Check the box if any part of the fee is offset as provided by Exchange Act Rule 0‑11(a)(2) and identify the filing with which the offsetting fee was previously paid. Identify the previous filing by registration statement number, or the Form or Schedule, and the date of its filing.


Amount Previously Paid:
$405,817.31
Filing Party:
Navistar International Corporation
Form or Registration No.:
Schedule 14A
Date Filed:
December 22, 2020




INTRODUCTION

This Rule 13e-3 Transaction Statement on Schedule 13E-3, together with the exhibits hereto (this “Transaction Statement”), is being filed with the Securities and Exchange Commission (the “SEC”) pursuant to Section 13(e) of the Exchange Act, by (a) Navistar International Corporation, a Delaware corporation (“Navistar”), the issuer of the shares of common stock, par value $0.10 per share (the “Common Stock”) and shares of Series D Convertible Junior Preference Stock of Navistar, par value $1.00 per share (the “Series D Stock”) that are the subject of the Rule 13e‑3 transaction; (b) TRATON SE, a Societas Europaea (“TRATON”); (c) Dusk Inc., a Delaware corporation and a wholly owned indirect subsidiary of TRATON (“Merger Sub”); (d) TRATON US Inc., a Delaware corporation and a wholly owned indirect subsidiary of TRATON; and (e) Volkswagen AG, a German stock corporation (“Volkswagen”). Collectively, the persons filing this Transaction Statement are referred to as the “filing persons.

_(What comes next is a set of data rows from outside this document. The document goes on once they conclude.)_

-- ==== Sys2Proof/Machine/Core.lean ====
section
/-! DEFINITION. The model behind the host's interface. -/

def Sys2Proof.core : Host.Core := { State := Sys2Proof.Machine.State, Fault := Sys2Proof.Machine.Fault, Refusal := Sys2Proof.Machine.Refusal, step := Sys2Proof.Machine.step, reset := Sys2Proof.Machine.State.reset }
end

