-- ==== Sys2Proof/Safety.lean ====
section
/-! DEFINITION. What a sound state of the block is: the invariants of 10_state.md R35 and of the rules about its
registers, as predicates over plain data. -/

namespace Sys2Proof.Machine

/-- An FB by itself: CAP is a multiple of 8 within the storage (10_state.md R35, 1), the storage is in canonical form, and
every byte of the buffer has a value, since FB_CREATE writes them all (10_state.md R27). -/
structure FbSound (fb : Fb) : Prop where
  whole_bytes : fb.cap.toNat % 8 = 0
  within : fb.cap.toNat ≤ Config.fbMaxBits
  canonical : Memory.wf fb.bytes = true
  written : ∀ k, k < fb.cap.toNat / 8 → (fb.bytes.read k).isSome = true

/-- The action list that OP, MODE, W and H give (10_state.md R30; 41_panel_controller.md R125 to R127). -/
def actsOf (s : State) : List Action :=
  match s.seq.op.toNat with
  | 3 => flushActs s.rom s.seq.mode s.cfg.w s.cfg.h
  | 4 => ponActs s.rom
  | 5 => poffActs s.rom
  | _ => []

/-- The capacity agrees with the configuration (10_state.md R35, 2 and 3): CAP = W * H once configured, 0 before. -/
def CapAgrees (s : State) : Prop :=
  if s.cfg.configured then s.fb.cap.toNat = s.cfg.w.toNat * s.cfg.h.toNat else s.fb.cap = 0#16

/-- A running operation: its list is the one its OP gives, STEP is an index of it (10_state.md R29), a FLUSH is
configured, a WAITONLY never reaches SEND or RESP (42_command_protocol.md R155), and an XFER past its START has N bytes
to send (R151, R156). -/
structure Running (s : State) : Prop where
  op_known : s.seq.op = 3#3 ∨ s.seq.op = 4#3 ∨ s.seq.op = 5#3
  acts_built : s.seq.acts = actsOf s
  step_in_acts : s.seq.step.toNat < s.seq.acts.length
  flush_configured : s.seq.op = 3#3 → s.cfg.configured = true
  wait_only : s.seq.phase = .send ∨ s.seq.phase = .resp → currentAction s ≠ some .waitOnly
  transfer_fits : s.seq.phase ≠ .start → currentAction s = some .xfer →
    transferBytes s.cfg.w s.cfg.h ≤ s.fb.cap.toNat / 8

/-- The invariant of the block, which every step keeps. -/
structure BlockInv (s : State) : Prop where
  fb : FbSound s.fb
  /-- R35, 4. -/
  ready_idle : s.status.ready = true ↔ s.seq.phase = .idle
  /-- R35, 5. -/
  configured_copy : s.status.configured = s.cfg.configured
  /-- R35, 2 and 3, the capacity. -/
  cap_agrees : CapAgrees s
  /-- R35, 2 and 3, the ranges of W and H. -/
  dims : if s.cfg.configured then 1 ≤ s.cfg.w.toNat ∧ 1 ≤ s.cfg.h.toNat else s.cfg.w = 0#8 ∧ s.cfg.h = 0#8
  /-- REQ is 1 from the SEND step until the panel answers (10_state.md R32). -/
  req_resp : s.port.req = true ↔ s.seq.phase = .resp
  /-- Codes 8 to 15 are never produced (60_exceptions.md R200). -/
  code_known : s.status.code.toNat ≤ 7
  /-- CODE is 0 while an operation runs (10_state.md R24). -/
  code_running : s.status.ready = false → s.status.code = 0#4
  /-- `complete` and reset leave OP, STEP and ACTS cleared (41_panel_controller.md R131; 10_state.md R37). -/
  idle_clear : s.seq.phase = .idle → s.seq.op = 0#3 ∧ s.seq.step = 0#5 ∧ s.seq.acts = []
  running : s.seq.phase ≠ .idle → Running s
  /-- XMAX is 1..65535 and the ROM's payloads have at most 255 bytes (00_scope.md R8). -/
  xmax_range : 1 ≤ s.xmax.toNat
  rom_wf : s.rom.wf = true
  /-- The FB that a harness has alone is an FB like any (40_framebuffer.md R100 to R102). -/
  alone : FbSound s.alone.fb

/-- The next move is no host access of a form that has no meaning (20_memory.md R55). -/
def HostAccessesAligned (s : State) : Prop :=
  ∀ a rest, (∀ v, s.moves = .hostWrite a v :: rest → a.aligned = true) ∧
    (s.moves = .hostRead a :: rest → a.aligned = true)

end Sys2Proof.Machine
end

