/-- The initialise units at SEND (42_command_protocol.md R153, R170 to R175). -/
def Obligations.InitUnitsSend : Prop :=
  ∀ s : State, s.seq.phase = .send →
    exec .init01 s = .next (presented 0x01#8 s.rom.initData01 s) ∧
    exec .init0C s = .next (presented 0x0C#8 s.rom.initData0C s) ∧
    exec .init2C s = .next (presented 0x2C#8 s.rom.initData2C s) ∧
    exec .init3A s = .next (presented 0x3A#8 s.rom.initData3A s) ∧
    exec .init3B s = .next (presented 0x3B#8 s.rom.initData3B s) ∧
    exec .init11 s = .next (presented 0x11#8 s.rom.initData11 s)

/-- LUT, PON, ACT, UPDATE and the two synchronization units at SEND (42_command_protocol.md R153, R176 to R178, R184 to
R186); the LUT has 29 bytes. -/
def Obligations.ModeAndPowerUnitsSend : Prop :=
  ∀ s : State, s.seq.phase = .send →
    (∃ d, d.length = 29 ∧ exec .lut s = .next (presented s.rom.lutCmd d s) ∧
      (s.seq.mode = .full → d = s.rom.lutFull.toList) ∧ (s.seq.mode = .partial_ → d = s.rom.lutPartial.toList)) ∧
    exec .pon s = .next (presented s.rom.ponCmd s.rom.ponData s) ∧
    exec .act s = .next (presented s.rom.actCmd s.rom.actData s) ∧
    (s.seq.mode = .full → exec .update s = .next (presented 0x22#8 [0xC7#8] s)) ∧
    (s.seq.mode = .partial_ → exec .update s = .next (presented 0x22#8 [0x04#8] s)) ∧
    exec .sync20 s = .next (presented 0x20#8 [] s) ∧
    exec .syncFF s = .next (presented 0xFF#8 [] s)

/-- The RAM addressing units at SEND (42_command_protocol.md R153, R179 to R182): x in byte columns, y low byte first
with the high byte always 0x00. -/
def Obligations.AddressingUnitsSend : Prop :=
  ∀ s : State, s.seq.phase = .send →
    (exec .ramXwin s = .next (presented 0x44#8 [0x00#8, BitVec.ofNat 8 (ceil8 s.cfg.w.toNat / 8 - 1)] s) ∧
      exec .ramYwin s = .next (presented 0x45#8 [0x00#8, 0x00#8, BitVec.ofNat 8 (s.cfg.h.toNat - 1), 0x00#8] s)) ∧
    (s.seq.mode = .full →
      exec .ramXptr s = .next (presented 0x4E#8 [BitVec.ofNat 8 (ceil8 s.cfg.w.toNat / 8 - 1)] s) ∧
      exec .ramYptr s = .next (presented 0x4F#8 [BitVec.ofNat 8 (s.cfg.h.toNat - 1), 0x00#8] s)) ∧
    (s.seq.mode = .partial_ →
      exec .ramXptr s = .next (presented 0x4E#8 [0x00#8] s) ∧
      exec .ramYptr s = .next (presented 0x4F#8 [0x00#8, 0x00#8] s))

/-- The power-off units at SEND (42_command_protocol.md R153, R187 to R190). -/
def Obligations.PowerOffUnitsSend : Prop :=
  ∀ s : State, s.seq.phase = .send →
    exec .poff12 s = .next (presented 0x12#8 s.rom.poffData12 s) ∧
    exec .poff82 s = .next (presented 0x82#8 s.rom.poffData82 s) ∧
    exec .poff01 s = .next (presented 0x01#8 s.rom.poffData01 s) ∧
    exec .poff02 s = .next (presented 0x02#8 s.rom.poffData02 s)

/-- WRITE_RAM at SEND (42_command_protocol.md R153, R156, R183): 0x24 with the buffer's first N bytes, byte 0 first. -/
def Obligations.WriteRamSendsTheBuffer : Prop :=
  ∀ s : State, FbSound s.fb → s.seq.phase = .send → transferBytes s.cfg.w s.cfg.h ≤ s.fb.cap.toNat / 8 →
    ∃ d, d.length = transferBytes s.cfg.w s.cfg.h ∧ (∀ k, k < d.length → d[k]? = s.fb.bytes.read k) ∧
      exec .writeRam s = .next (presented 0x24#8 d s)

/-- 42_command_protocol.md R154 for every unit, WRITE_RAM included: OK is recorded, REQ falls and the engine advances, or
completes with OK after the last action; FAIL is recorded, REQ falls and the operation ends with TransportFailure; with
no answer nothing changes, whatever CANCEL is (R191). -/
def Obligations.AnswerAdvancesOrEnds : Prop :=
  ∀ (s : State) (i : Instr), BlockInv s → s.seq.phase = .resp → isUnit i →
    (s.port.resp = .none → exec i s = .next s) ∧
    (s.port.resp = .ok →
      exec i s = .next
        (if s.seq.step.toNat + 1 = s.seq.acts.length then
          finished 0#4 { s with trace := s.trace ++ [.ok], port := { s.port with req := false } }
        else
          { s with
            trace := s.trace ++ [.ok]
            port := { s.port with req := false }
            seq := { s.seq with phase := .start, step := s.seq.step + 1#5 } })) ∧
    (s.port.resp = .fail →
      exec i s =
        .next (finished 4#4 { s with trace := s.trace ++ [.fail], port := { s.port with req := false } }))

/-- 42_command_protocol.md R153: what a step of the running block presents at SEND is the unit (c, d) of ACTS[STEP], and
for XFER the unit (0x24, asBytes()[0..N)), N bytes long. It ties the payload rules R170 to R190 to the action lists R158 to R166. -/
def Obligations.SendPresentsTheCurrentAction : Prop :=
  ∀ s : State, BlockInv s → s.moves = [] → s.seq.phase = .send →
    (∀ row u, currentAction s = some (.unit row u) → step s = .next (presented u.cmd u.data s)) ∧
    (currentAction s = some .xfer →
      ∃ d, s.fb.asBytes (transferBytes s.cfg.w s.cfg.h) = .ok d ∧ d.length = transferBytes s.cfg.w s.cfg.h ∧
        step s = .next (presented 0x24#8 d s))
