-- ==== Sys2Proof/Tests/Slice0.lean ====
section
/-! SUPPORT. Tests: the well-formedness smoke test, every constructor's decoding from words written out from
30_encoding.md, single steps against the values of 95_test_vectors.md, and for each statement with hypotheses a concrete
state and operands that meet them. -/

open Sys2Proof Sys2Proof.Machine Sys2Proof.Expected

namespace Sys2Proof.Tests

/-! ### Small states -/

/-- A ROM with a telling byte in each payload, and open command bytes that are no fixed byte. -/
def rom : Rom where
  initData01 := [0xA1#8]
  initData0C := [0xA2#8]
  initData2C := [0xA3#8]
  initData3A := [0xA4#8]
  initData3B := [0xA5#8]
  initData11 := [0xA6#8]
  lutCmd := 0x32#8
  lutFull := Vector.replicate 29 0xF0#8
  lutPartial := Vector.replicate 29 0x0F#8
  ponCmd := 0x05#8
  ponData := [0xB1#8]
  actCmd := 0x06#8
  actData := [0xB2#8]
  poffData12 := [0xC1#8]
  poffData82 := []
  poffData01 := [0xC3#8]
  poffData02 := [0xC4#8]

/-- After reset, with the ROM above and XMAX = 8. -/
def fresh : State := { State.reset with rom := rom, xmax := 8#16 }

/-- After CREATE 8, 2, SETPIX 0, 0, 1 and SETPIX 7, 1, 1 (95_test_vectors.md P1), beside a harness whose FB alone holds
the same buffer. -/
def sized : State :=
  { fresh with
    status := { fresh.status with configured := true }
    cfg := { configured := true, w := 8#8, h := 2#8 }
    fb := { cap := 16#16, bytes := [(0, 0x01#8), (1, 0x80#8)] }
    alone := { fb := { cap := 16#16, bytes := [(0, 0x01#8), (1, 0x80#8)] }, code := 0#4, data := none } }

/-- After CREATE 4, 2 and SETPIX 3, 1, 1, with XMAX = 4 (95_test_vectors.md P6). -/
def narrow : State :=
  { sized with
    xmax := 4#16
    cfg := { configured := true, w := 4#8, h := 2#8 }
    fb := { cap := 8#16, bytes := [(0, 0x80#8)] } }

/-- `s` with an operation running at an action and a phase. -/
def busyAt (op : BitVec 3) (m : Mode) (acts : List Action) (n : BitVec 5) (p : Phase) (s : State) : State :=
  { s with
    status := { s.status with ready := false }
    seq := { phase := p, op := op, mode := m, step := n, acts := acts }
    port := { s.port with req := decide (p = .resp) } }

/-- A Full flush of 8, 2. -/
def fullAt (n : BitVec 5) (p : Phase) : State := busyAt 3#3 .full (fullActs rom 8#8 2#8) n p sized

/-- A Partial flush of 8, 2. -/
def partialAt (n : BitVec 5) (p : Phase) : State := busyAt 3#3 .partial_ (partialActs rom 8#8 2#8) n p sized

/-- PWRON of the unconfigured block. -/
def ponAt (n : BitVec 5) (p : Phase) : State := busyAt 4#3 .full (ponActs rom) n p fresh

/-- PWROFF of the unconfigured block. -/
def poffAt (n : BitVec 5) (p : Phase) : State := busyAt 5#3 .full (poffActs rom) n p fresh

/-- `s` with the panel's lines. -/
def lines (busy : Bool) (r : Resp) (s : State) : State := { s with port := { s.port with busy := busy, resp := r } }

/-- `s` with CTRL.CANCEL set. -/
def cancelled (s : State) : State := { s with cancel := true }

/-- `s` with moves to come. -/
def given (ms : List Move) (s : State) : State := { s with moves := ms }

/-- An aligned 32-bit access. -/
def word (offset : Nat) : Access := { offset := offset, width := 4 }

/-- The next state, if there is one. -/
def after (o : Host.Outcome State Fault Refusal) : Option State :=
  match o with
  | .next s => some s
  | .fault _ => none
  | .refused _ => none

/-- STATUS and the buffer after an instruction. -/
def result (i : Instr) (s : State) : Option (Word × Memory) := (after (exec i s)).map (fun t => (t.status.word, t.fb.bytes))

/-- The response and the buffer of the FB alone after a harness's request. -/
def answer (i : Instr) (s : State) : Option (BitVec 4 × Option Byte × Memory) :=
  (after (exec i s)).map (fun t => (t.alone.code, t.alone.data, t.alone.fb.bytes))

/-- The trace after an instruction. -/
def traceOf (i : Instr) (s : State) : Option (List PanelEvent) := (after (exec i s)).map (fun t => t.trace)

/-! ### Well-formedness (30_encoding.md R77, R78, R82) -/

theorem test_illegal_form_refuses_legal_host_words :
    (Instr.illegal 0x10000802#32).wellFormed = false ∧ (Instr.illegal 0x20010701#32).wellFormed = false ∧
    (Instr.illegal 0x30000001#32).wellFormed = false ∧ (Instr.illegal 0x40000000#32).wellFormed = false ∧
    (Instr.illegal 0x50000000#32).wellFormed = false ∧ (Instr.illegal 0x60001FFF#32).wellFormed = false := by decide

theorem test_fbIllegal_form_refuses_legal_fb_words :
    (Instr.fbIllegal 0x00000010#32).wellFormed = false ∧ (Instr.fbIllegal 0x41000009#32).wellFormed = false ∧
    (Instr.fbIllegal 0x80000007#32).wellFormed = false := by decide

theorem test_illegal_forms_of_illegal_words :
    (Instr.illegal 0x30000002#32).wellFormed = true ∧ (Instr.fbIllegal 0x81000000#32).wellFormed = true := by decide

/-! ### Decoding, by words from the spec's encodings -/

theorem test_decode_create :
    decodeHost 0b00010000000000000000100000000010#32 = .create 8#8 2#8 ∧
    decodeHost 0x1000FF08#32 = .create 255#8 8#8 := by decide

theorem test_decode_setpix :
    decodeHost 0b00100000000000010000011100000001#32 = .setpix 7#8 1#8 true ∧
    decodeHost 0x20000300#32 = .setpix 3#8 0#8 false := by decide

theorem test_decode_flush : decodeHost 0x30000000#32 = .flushFull ∧ decodeHost 0x30000001#32 = .flushPartial := by decide

theorem test_decode_power : decodeHost 0x40000000#32 = .pwron ∧ decodeHost 0x50000000#32 = .pwroff := by decide

theorem test_decode_readfb :
    decodeHost 0b01100000000000000000000000000001#32 = .readfb 1#13 ∧
    decodeHost 0x60001FFF#32 = .readfb 8191#13 := by decide

theorem test_decode_illegal :
    decodeHost 0x10010802#32 = .illegal 0x10010802#32 ∧ decodeHost 0x20020000#32 = .illegal 0x20020000#32 ∧
    decodeHost 0x30000002#32 = .illegal 0x30000002#32 ∧ decodeHost 0x40000001#32 = .illegal 0x40000001#32 ∧
    decodeHost 0x50000100#32 = .illegal 0x50000100#32 ∧ decodeHost 0x60002000#32 = .illegal 0x60002000#32 ∧
    decodeHost 0x00000000#32 = .illegal 0x00000000#32 ∧ decodeHost 0xFFFFFFFF#32 = .illegal 0xFFFFFFFF#32 := by decide

theorem test_decode_fb_requests :
    decodeFb 0x0000FE00#32 = .fbCreate 65024#24 ∧ decodeFb 0x41000009#32 = .fbSetBit 9#24 true ∧
    decodeFb 0x4000003F#32 = .fbSetBit 63#24 false ∧ decodeFb 0x80000007#32 = .fbRead 7#24 := by decide

theorem test_decode_fb_illegal :
    decodeFb 0xC0000000#32 = .fbIllegal 0xC0000000#32 ∧ decodeFb 0x02000000#32 = .fbIllegal 0x02000000#32 ∧
    decodeFb 0x01000008#32 = .fbIllegal 0x01000008#32 ∧ decodeFb 0x81000000#32 = .fbIllegal 0x81000000#32 := by decide

theorem test_decode_init_units :
    decodeFixedUnit .flush 0x01#8 = some .init01 ∧ decodeFixedUnit .flush 0x0C#8 = some .init0C ∧
    decodeFixedUnit .flush 0x2C#8 = some .init2C ∧ decodeFixedUnit .flush 0x3A#8 = some .init3A ∧
    decodeFixedUnit .flush 0x3B#8 = some .init3B ∧ decodeFixedUnit .flush 0x11#8 = some .init11 := by decide

theorem test_decode_addressing_and_data_units :
    decodeFixedUnit .flush 0x44#8 = some .ramXwin ∧ decodeFixedUnit .flush 0x45#8 = some .ramYwin ∧
    decodeFixedUnit .flush 0x4E#8 = some .ramXptr ∧ decodeFixedUnit .flush 0x4F#8 = some .ramYptr ∧
    decodeFixedUnit .flush 0x24#8 = some .writeRam := by decide

theorem test_decode_update_units :
    decodeFixedUnit .flush 0x22#8 = some .update ∧ decodeFixedUnit .flush 0x20#8 = some .sync20 ∧
    decodeFixedUnit .flush 0xFF#8 = some .syncFF := by decide

theorem test_decode_power_off_units :
    decodeFixedUnit .powerOff 0x12#8 = some .poff12 ∧ decodeFixedUnit .powerOff 0x82#8 = some .poff82 ∧
    decodeFixedUnit .powerOff 0x01#8 = some .poff01 ∧ decodeFixedUnit .powerOff 0x02#8 = some .poff02 := by decide

theorem test_decode_open_units :
    decode rom (.unit .flush 0x32#8) = .ok .lut ∧ decode rom (.unit .powerOn 0x05#8) = .ok .pon ∧
    decode rom (.unit .powerOn 0x06#8) = .ok .act := ⟨rfl, rfl, rfl⟩

/-- 0x44 is no unit of the power-off sequence. -/
theorem test_decode_refuses_an_unknown_unit :
    decode rom (.unit .powerOff 0x44#8) = .error (.unknownUnit .powerOff 0x44#8) := rfl

/-! ### Host operations (95_test_vectors.md 2.3 to 2.5, 2.11, P1, P2) -/

theorem test_create : result (.create 8#8 2#8) fresh = some (0x00000003#32, [(0, 0x00#8), (1, 0x00#8)]) := by decide

theorem test_create_invalid_size_keeps_the_buffer :
    result (.create 3#8 3#8) sized = some (0x00000103#32, [(0, 0x01#8), (1, 0x80#8)]) := by decide

/-- SETPIX 3, 0, 1 sets bit 3 of byte 0. -/
theorem test_setpix : result (.setpix 3#8 0#8 true) sized = some (0x00000003#32, [(0, 0x09#8), (1, 0x80#8)]) := by decide

/-- X = W is admitted and reaches the next row; X = 9 is out of bounds; Y = H reaches CAP. -/
theorem test_setpix_boundary :
    result (.setpix 8#8 0#8 true) sized = some (0x00000003#32, [(0, 0x01#8), (1, 0x81#8)]) ∧
    result (.setpix 9#8 2#8 true) sized = some (0x00000303#32, [(0, 0x01#8), (1, 0x80#8)]) ∧
    result (.setpix 0#8 2#8 true) sized = some (0x00000203#32, [(0, 0x01#8), (1, 0x80#8)]) := by decide

theorem test_readfb : result (.readfb 1#13) sized = some (0x00800003#32, [(0, 0x01#8), (1, 0x80#8)]) := by decide

theorem test_readfb_errors :
    result (.readfb 2#13) sized = some (0x00000203#32, [(0, 0x01#8), (1, 0x80#8)]) ∧
    result (.readfb 0#13) fresh = some (0x00000601#32, []) := by decide

/-- READY is 0, STEP 0, and the 16 or 18 actions wait. -/
theorem test_flush_starts :
    (after (exec .flushFull sized)).map (fun t => (t.status.word, t.seq.phase, t.seq.acts.length)) =
      some (0x00000002#32, .start, 16) ∧
    (after (exec .flushPartial sized)).map (fun t => (t.seq.mode, t.seq.op, t.seq.acts.length)) =
      some (.partial_, 3#3, 18) := by decide

theorem test_flush_unconfigured :
    result .flushFull fresh = some (0x00000601#32, []) ∧ result .flushPartial fresh = some (0x00000601#32, []) := by decide

theorem test_power_starts :
    (after (exec .pwron fresh)).map (fun t => (t.status.word, t.seq.op, t.seq.acts.length)) = some (0#32, 4#3, 3) ∧
    (after (exec .pwroff fresh)).map (fun t => (t.status.word, t.seq.op, t.seq.acts.length)) = some (0#32, 5#3, 4) := by
  decide

theorem test_illegal_word : result (.illegal 0x30000002#32) fresh = some (0x00000701#32, []) := by decide

/-- The lost command of 95_test_vectors.md 2.9. -/
theorem test_lost_command :
    result (.setpix 1#8 0#8 true) (fullAt 0#5 .wait) = some (0x0000000A#32, [(0, 0x01#8), (1, 0x80#8)]) := by decide

/-! ### Registers (95_test_vectors.md 2.12) -/

theorem test_status_after_reset : State.reset.status.word = 0x00000001#32 := by decide

theorem test_ctrl_write_keeps_bit_zero :
    (after (step (given [.hostWrite (word 8) 0xFFFFFFFE#32] (cancelled fresh)))).map (fun t => t.cancel) = some false := by
  decide

theorem test_status_write_is_ignored :
    (after (step (given [.hostWrite (word 4) 0x12345678#32] sized))) = some sized := by decide

theorem test_reads :
    (after (step (given [.hostRead (word 4)] sized))).map (fun t => t.hostData) = some 0x00000003#32 ∧
    (after (step (given [.hostRead (word 8)] (cancelled sized)))).map (fun t => t.hostData) = some 1#32 ∧
    (after (step (given [.hostRead (word 0)] (cancelled sized)))).map (fun t => t.hostData) = some 0#32 ∧
    (after (step (given [.hostRead (word 12)] sized))).map (fun t => t.hostData) = some 0#32 := by decide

This Transaction Statement relates to the Agreement and Plan of Merger, dated November 7, 2020 (the “Merger Agreement”), by and among Navistar, TRATON and Merger Sub. The Merger Agreement provides that Merger Sub will merge with and into Navistar, with Navistar continuing as the surviving corporation (the “Surviving Corporation”) and becoming a wholly-owned indirect subsidiary of TRATON (the “Merger”).

If the Merger is completed, subject to the terms of the Merger Agreement, each outstanding share of Common Stock will automatically be converted into the right to receive an amount in cash equal to $44.50, without interest, other than shares of Common Stock (i) owned by (x) TRATON or any of its subsidiaries; or (y) Navistar as treasury stock (x) and (y), which shares we refer to as “excluded shares”; and (ii) stockholders who have not voted in favor of the Merger and properly and validly perfected their statutory rights of appraisal in accordance with Section 262 of the Delaware General Corporation Law, which shares will be canceled without payment of any consideration therefor and will cease to exist. The sole share of Series B Nonconvertible Junior Preference Stock, $1.00 par value (the “Series B Stock”), issued and outstanding immediately prior to the effective time of the Merger, will be unaffected by the Merger and will remain outstanding as one share of Series B Stock of the surviving corporation with the same rights, powers, preferences and privileges attributable to the sole share of Series B Stock immediately prior to the effective time of the Merger. Each share of Series D Stock outstanding immediately prior to the effective time of the Merger will be converted into an amount in cash, without interest, equal to the portion of the per share merger consideration, $44.50 per share of Common Stock, that would have been payable in respect of such share of Series D Stock had such share converted into Common Stock pursuant to the terms of the certificate of incorporation of Navistar immediately prior to the effective time of the Merger. Treatment of outstanding equity plan awards under Navistar’s equity incentive plans is described in greater detail in the Proxy Statement (defined below) under “The Merger—Treatment of Outstanding Equity Plan Awards,” and “The Merger Agreement—Treatment of Common Stock and Equity Plan Awards.” Further, following completion of the Merger, the shares of Common Stock and the Series D Stock will cease to be listed on the New York Stock Exchange and registration of the Common Stock and the Series D Stock under the Exchange Act will be terminated.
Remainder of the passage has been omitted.